Fish of the year (well, it's in the running at least) - and he won.  It's not that it was the biggest fish I've caught this year. Far from it. But this fish was uncannily large for the little stream it lives in. I fooled it twice, but was never in control, even for a second. I was out maneuvered from the start.

I can still see the flare of those orange slashes and the soft yellow glow of mature fish. It was the biggest cutthroat I've tangled with to date. It wasn't even a serious fishing trip - just a couple hours stolen during a family camping weekend.  After a day of hiking, the family was back at our campsite along a bold stream swollen with snow melt. It was clear, but powerful and full. Everyone seemed content to laze around, so I strung up a fly rod and started up the creek right out of the campground.

From the beginning our trip wasn't what we had intended, and as a result we were exploring somewhere new.
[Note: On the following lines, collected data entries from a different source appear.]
-- ==== Sys2Proof/Tests/Slice0.lean ====
section
/-! SUPPORT. Tests: ill-formed terms that WellFormed refuses, the checks and codes of chapter 11 on words written out
by hand, one step of every command with the outcome the manual gives, and, for each statement of Obligations.lean that
has hypotheses, a witness that meets them, clause by clause, at the boundaries. -/

namespace Sys2Proof.Tests

open Sys2Proof Sys2Proof.Machine

-- One theorem after another: each waits for the kernel's evaluation of the ones before it.
set_option Elab.async false

/-! ## Small states -/

/-- Whether a command answers a next state with a property. -/
def after (x : Instr) (s : State) (p : State → Bool) : Bool :=
  match exec x s with
  | .next t => p t
  | _ => false

/-- The link UP, the transmitter IDLE. -/
def up : State :=
  (State.reset.withLine { State.reset.line with link := .up, beenUp := true }).withTx
    { mode := .idle, active := none, fragment := none, stack := [] }

/-- A held frame at its beginning. -/
def frame (holder : Holder) (tag : Tag) (stream : Option StreamIx) (tier : Tier) (len : Nat) (chain : List Nat) : Handle :=
  { holder := holder, tag := tag, stream := stream, tier := tier, bodyLength := len, chain := chain, sentOffset := 0
    nextIndex := 0, restartCount := 0, whole := false, resumeHold := false }

/-- The octets of a body from the first position of a cell on, none of them zero. -/
def octetsAt (cell : Nat) (l : List Byte) : List Host.Cell :=
  (List.range l.length).map fun k => (64 * cell + k, l.getD k 0)

def body8 : List Byte := [0x12, 0x34, 1, 2, 3, 4, 5, 6]
def check8 : List Byte := [0x0e, 0x3f, 0x08, 0x2b]

def withFrames (s : State) (l : List (Nat × Handle)) (octets : List Host.Cell) : State :=
  s.withBuf { handles := l, octets := octets }

/-- `n` frames of no octets, H0 on, in the T3 queue. -/
def filled (s : State) (n : Nat) : State :=
  (withFrames s ((List.range n).map fun h => (h, frame (.tierQueue .t3) 0 none .t3 0 [])) []).setMembers .t3 (List.range n)

/-- One frame H0 in the T3 queue that fills cells 0 to `n - 1`, and others behind it. -/
def crowded (s : State) (n : Nat) (l : List (Nat × Handle)) (octets : List Host.Cell) : State :=
  (withFrames s ((0, frame (.tierQueue .t3) 0 none .t3 (64 * n) (List.range n)) :: l) octets).setMembers .t3 [0]

def smallTest (n : Nat) (l : List (Nat × Handle)) (octets : List Host.Cell) : Bool :=
  Table.risingFrom 1 l && l.all (fun e => decide (e.1 < 512)) &&
    decide (l.flatMap fun e => e.2.chain).Nodup && (l.flatMap fun e => e.2.chain).all (fun c => decide (n ≤ c ∧ c < 4096)) &&
    Memory.wf octets && octets.all fun e => decide (e.1 < 4096 * 64)

/-- A crowded store is in order, without listing its cells one by one. -/
theorem storesOk_crowded {s : State} {n : Nat} {l : List (Nat × Handle)} {octets : List Host.Cell} (hn : n ≤ 4096)
    (h : smallTest n l octets = true) : StoresOk (crowded s n l octets) := by
  simp only [smallTest, Bool.and_eq_true, List.all_eq_true, decide_eq_true_eq] at h
  obtain ⟨⟨⟨⟨⟨h1, h2⟩, h3⟩, h4⟩, h5⟩, h6⟩ := h
  have hc : (crowded s n l octets).heldCells = List.range n ++ l.flatMap fun e => e.2.chain := by
    simp [crowded, withFrames, State.heldCells, State.setMembers, State.setQueue, State.withQueues, State.withBuf, frame]
  refine ⟨?_, ?_, ?_, ?_, h5, h6⟩
  · simpa [crowded, withFrames, State.setMembers, State.setQueue, State.withQueues, State.withBuf, Table.risingFrom] using h1
  · intro e he
    simp only [crowded, withFrames, State.setMembers, State.setQueue, State.withQueues, State.withBuf, List.mem_cons] at he
    rcases he with rfl | he
    · simp
    · exact h2 e he
  · rw [hc, List.nodup_append]
    refine ⟨List.nodup_range, h3, fun a ha b hb => ?_⟩
    have := (h4 b hb).1
    have := List.mem_range.mp ha
    omega
  · intro c hcm
    rw [hc, List.mem_append] at hcm
    rcases hcm with hcm | hcm
    · have := List.mem_range.mp hcm; omega
    · exact (h4 c hcm).2

/-- What is found in a list of the numbers below `n`, each with a value. -/
theorem find_range {α : Type} (g : Nat → α) (m n k : Nat) :
    Table.find ((List.range' m n).map fun h => (h, g h)) k = if m ≤ k ∧ k < m + n then some (g k) else none := by
  induction n generalizing m with
  | zero => exact (if_neg (by omega)).symm
  | succ n ih =>
    simp only [List.range'_succ, List.map_cons, Table.find, ih]
    split
    · rename_i h; subst h; simp
    · split <;> split <;> first | rfl | omega

theorem rising_range {α : Type} (g : Nat → α) (m n : Nat) :
    Table.risingFrom m ((List.range' m n).map fun h => (h, g h)) = true := by
  induction n generalizing m with
  | zero => rfl
  | succ n ih => simp [List.range'_succ, Table.risingFrom, ih]

/-- A store with `n` handles and no cell held, in order without listing its handles one by one. -/
theorem storesOk_filled (s : State) {n : Nat} (hn : n ≤ 512) : StoresOk (filled s n) := by
  have hc : (filled s n).heldCells = [] := by
    simp [filled, withFrames, State.heldCells, State.setMembers, State.setQueue, State.withQueues, State.withBuf, frame]
  refine ⟨?_, ?_, by simp [hc], by simp [hc], rfl, fun e he => absurd he (List.not_mem_nil)⟩
  · have := rising_range (fun _ => frame (.tierQueue .t3) 0 none .t3 0 []) 0 n
    simpa [filled, withFrames, State.setMembers, State.setQueue, State.withQueues, State.withBuf, List.range_eq_range'] using this
  · intro e he
    simp only [filled, withFrames, State.setMembers, State.setQueue, State.withQueues, State.withBuf, List.mem_map,
      List.mem_range] at he
    obtain ⟨k, hk, rfl⟩ := he
    show k < 512
    omega

/-- The holders are in order where the T3 queue holds all the handles of a filled store and nothing else holds any. -/
theorem holdersOk_filled {s t : State} {n : Nat} (hb : t.buf = (filled s n).buf)
    (hm : t.members = (List.range n).map fun h => (h, .tierQueue .t3)) : HoldersOk t := by
  have hh : ∀ k, t.handle? k = if k < n then some (frame (.tierQueue .t3) 0 none .t3 0 []) else none := by
    intro k
    have := find_range (fun _ => frame (.tierQueue .t3) 0 none .t3 0 []) 0 n k
    simpa [State.handle?, hb, filled, withFrames, State.setMembers, State.setQueue, State.withQueues, State.withBuf,
      List.range_eq_range'] using this
  refine ⟨?_, fun m hmem => ?_, fun e he => ?_⟩
  · rw [hm]
    rw [List.map_map]
    exact (List.map_id (List.range n)).symm ▸ List.nodup_range
  · rw [hm, List.mem_map] at hmem
    obtain ⟨k, hk, rfl⟩ := hmem
    exact ⟨_, by rw [hh]; simp [List.mem_range.mp hk]; rfl, rfl⟩
  · rw [hb] at he
    simp only [filled, withFrames, State.setMembers, State.setQueue, State.withQueues, State.withBuf, List.mem_map,
      List.mem_range] at he
    obtain ⟨k, hk, rfl⟩ := he
    rw [hm]
    exact List.mem_map.mpr ⟨k, List.mem_range.mpr hk, rfl⟩

/-- A request header: T0, this part's own tag, reply tag 0x7001, controller C2, number 9. -/
def h2 : ReqHeader := { tier := .t0, broadcast := false, replyTag := 0x7001, controller := 2, number := 9 }

def entry5 : StreamEntry :=
  { valid := true, tag := 0x1234, port := 2, baseTier := .t1, whole := false, chainHead := some 7, endAction := .drop }

/-- Stream S5 with tag 0x1234 on P2, its chain A7 (100 octets, T2), A9 (50 octets, KEEP), and a runtime. -/
def metered (s : State) (rt : Runtime) : State :=
  (s.withStreams [(5, entry5)]).withMetering
    { records := [(7, { budget := 100, tier := some .t2, next := some 9 }), (9, { budget := 50, tier := none, next := none })]
      runtimes := [(5, rt)], epochElapsed := 0 }

/-- The same stream without a chain. -/
def unmetered (s : State) : State := s.withStreams [(5, { entry5 with chainHead := none })]

/-- P2 is RECEIVING in H0 with a hold-back. -/
def receiving (s : State) (r : Handle) (octets : List Host.Cell) (hold : List Byte) : State :=
  (withFrames s [(0, r)] octets).setPort 2 { enabled := true, ingress := .receiving 0 hold, egress := [], sent := [.idle] }

/-- A good frame of 8 octets of S5, complete at the ingress of P2. -/
def good (s : State) : State := receiving s (frame (.ingress 2) 0x1234 (some 5) .t1 8 [0]) (octetsAt 0 body8) check8

/-- Every kind of holder at once, link UP, in the middle of everything. -/
def busy : State :=
  let s := metered up (.metered 7 (.octets 100))
  let s := withFrames s
    [(0, frame (.ingress 2) 0x1234 (some 5) .t1 8 [0]), (1, frame (.tierQueue .t1) 0x1234 (some 5) .t1 10 [1]),
     (2, { frame .trunkActive 0x1234 (some 5) .t2 200 [2, 3, 4, 5] with sentOffset := 64, nextIndex := 1, resumeHold := true }),
     (3, { frame .trunkSuspended 0x1234 (some 5) .t3 200 [6, 7, 8, 9] with sentOffset := 64, nextIndex := 1, restartCount := 2 }),
     (4, frame (.reassembly .t0) 0x1234 none .t0 2 [10]), (5, frame .inbox 0xFFFF none .t0 8 [11]),
     (6, frame (.egress 3) 0x1234 (some 5) .t1 8 [12])] (octetsAt 0 body8 ++ octetsAt 10 [0x12, 0x34] ++ octetsAt 11 [0xFF, 0xFF])
  let s := s.setMembers .t1 [1]
  let s := s.withTx
    { mode := .sending, active := some 2, stack := [3]
      fragment := some { kind := .next, tier := .t2, index := 1, carried := 0, closing := .none } }
  let s := s.setPort 2 { enabled := true, ingress := .receiving 0 check8, egress := [], sent := [.idle] }
  let s := s.setPort 3 { enabled := true, ingress := .idle, egress := [6], sent := [.idle, .opened] }
  let s := s.setContext .t0
    (.opened { handle := some 4, tag := some 0x1234, declared := some 20, received := 2, expected := 0, mgmt := false })
  let s := s.setFragment
    (some { tier := .t0, kind := .first, mode := .storing, header := [0, 20, 0x12, 0x34], hold := [], check := 0 })
  let s := s.withAgent { s.agent with inbox := [5], window := some { holder := 2, table := .port, base := 0, idle := 0 } }
  let s := s.withPart { s.part with noticeTag := 0x0900 }
  s.withNotices
    { records := [{ notice := .announce .power 0, state := .sent 0 1 0 }, { notice := .chainEnd 5 9, state := .queued }]
      counter := 1, lost := 0, timer := .running 5, pending := false }

/-- The same without the request in the inbox. -/
def quiet : State := (busy.freeHandle 5).withAgent { busy.agent with inbox := [] }

/-- Written entries: S5 as above, a budget of 100 at T2, a limit of 511, an enabled port, period 5 and tag 0x0900. -/
def streamWords : StreamWords :=
  { flags := 1, tag := 0x1234, port := 2, baseTier := 1, endAction := 0, chainHead := 7, runtime := 0 }
def allotWords : AllotWords := { budget := 100, tier := 2, next := 9 }
def tallyWords : TallyWords := { framesToTrunk := 1, octetsToTrunk := 2, framesDelivered := 3, framesDiscarded := 4 }
def tierWords : TierWords := { limit := 511, length := 0 }
def portWords (on : Byte) : PortWords := { enabled := on, ingressBusy := 0, egressLength := 0 }
def partWords : PartWords := { epochPeriod := 5, noticeTag := 0x0900, nodeNumber := 0, resetCause := 0, linkState := 0 }

/-! ## WellFormed refuses ill-formed terms -/

theorem test_malformed_request_too_short : (Instr.malformedRequest .t0 true [0, 0, 0, 0, 0]).wellFormed = false := by decide

theorem test_malformed_request_too_long :
    (Instr.malformedRequest .t0 true (List.replicate 2047 0)).wellFormed = false := by decide +kernel

/-- A SELECT of table 0x01 by C0 is no malformed request. -/
theorem test_malformed_request_not_malformed :
    (Instr.malformedRequest .t0 true [0x70, 0x01, 0, 9, 1, 1, 0, 0]).wellFormed = false := by decide

/-- A SELECT of table 0x09, a request of C4 and one of kind 0x0A are (R154). -/
theorem test_malformed_requests :
    (Instr.malformedRequest .t0 true [0x70, 0x01, 0, 9, 1, 9, 0, 0]).wellFormed = true ∧
    (Instr.malformedRequest .t0 true [0x70, 0x01, 4, 9, 7, 0]).wellFormed = true ∧
    (Instr.malformedRequest .t0 true [0x70, 0x01, 0, 9, 0x0A, 0]).wellFormed = true := by decide

/-- The most entries whose octets still fit a body of 2048, and one more, for each WRITE. -/
theorem test_writes_too_long :
    (Instr.writeStream h2 0 8 (List.replicate 146 streamWords)).wellFormed = false ∧
    (Instr.writeAllot h2 0 8 (List.replicate 340 allotWords)).wellFormed = false ∧
    (Instr.writeStreamTally h2 0 8 (List.replicate 128 tallyWords)).wellFormed = false ∧
    (Instr.writeTier h2 0 8 (List.replicate 510 tierWords)).wellFormed = false ∧
    (Instr.writePort h2 0 8 (List.replicate 680 (portWords 1))).wellFormed = false ∧
    (Instr.writePart h2 0 8 (List.replicate 292 partWords)).wellFormed = false ∧
    (Instr.writeDiscard h2 0 8 (List.replicate 510 (1 : BitVec 32))).wellFormed = false ∧
    (Instr.writeNotices h2 0 8 (List.replicate 255 (1 : BitVec 64))).wellFormed = false := by decide +kernel

/-! ## The checks, the line codes and the request bodies of chapter 11 -/

/-- The nine octets "123456789": the two checks computed bit by bit from R198 outside Lean; 0x29B1 is also the value
published for this generator and start. -/
theorem test_checks :
    frameCheck [0x31, 0x32, 0x33, 0x34, 0x35, 0x36, 0x37, 0x38, 0x39] = 0x05440F15 ∧
    fragmentCheck [0x31, 0x32, 0x33, 0x34, 0x35, 0x36, 0x37, 0x38, 0x39] = 0x29B1 ∧
    octets4 (frameCheck body8) = check8 ∧ fragmentCheck [0, 8, 0x12, 0x34] = 0x3EA7 ∧
    fragmentCheck [0x0e, 0x3f, 0x08, 0x2b] = 0xD3AE := by decide +kernel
The area we had planned to camp in was overrun. People everywhere. We ran our finger across the map, found the closest Forest Service, and decided to drive blindly up a new road. The adventure took us through old mining town long passed it's heyday. Once grand brick buildings lined nearly unused streets.  It took us up into a valley rimmed by ten thousand foot snowy peaks. People were still around, but finding a place to stuff our camper along the creek wasn't impossible. We'd settled in, made a grand supper, built a solid fire, and spent an evening under the stars listening the roar of the creek and the crack of the fire.
Not a bad salvage job.

The next day we crawled up an ever-narrowing road till we came to a spot high in the back of a valley where we could pull off and hit an old road grade for a hike. It was that hike we'd returned from with a couple hours to spare before supper time.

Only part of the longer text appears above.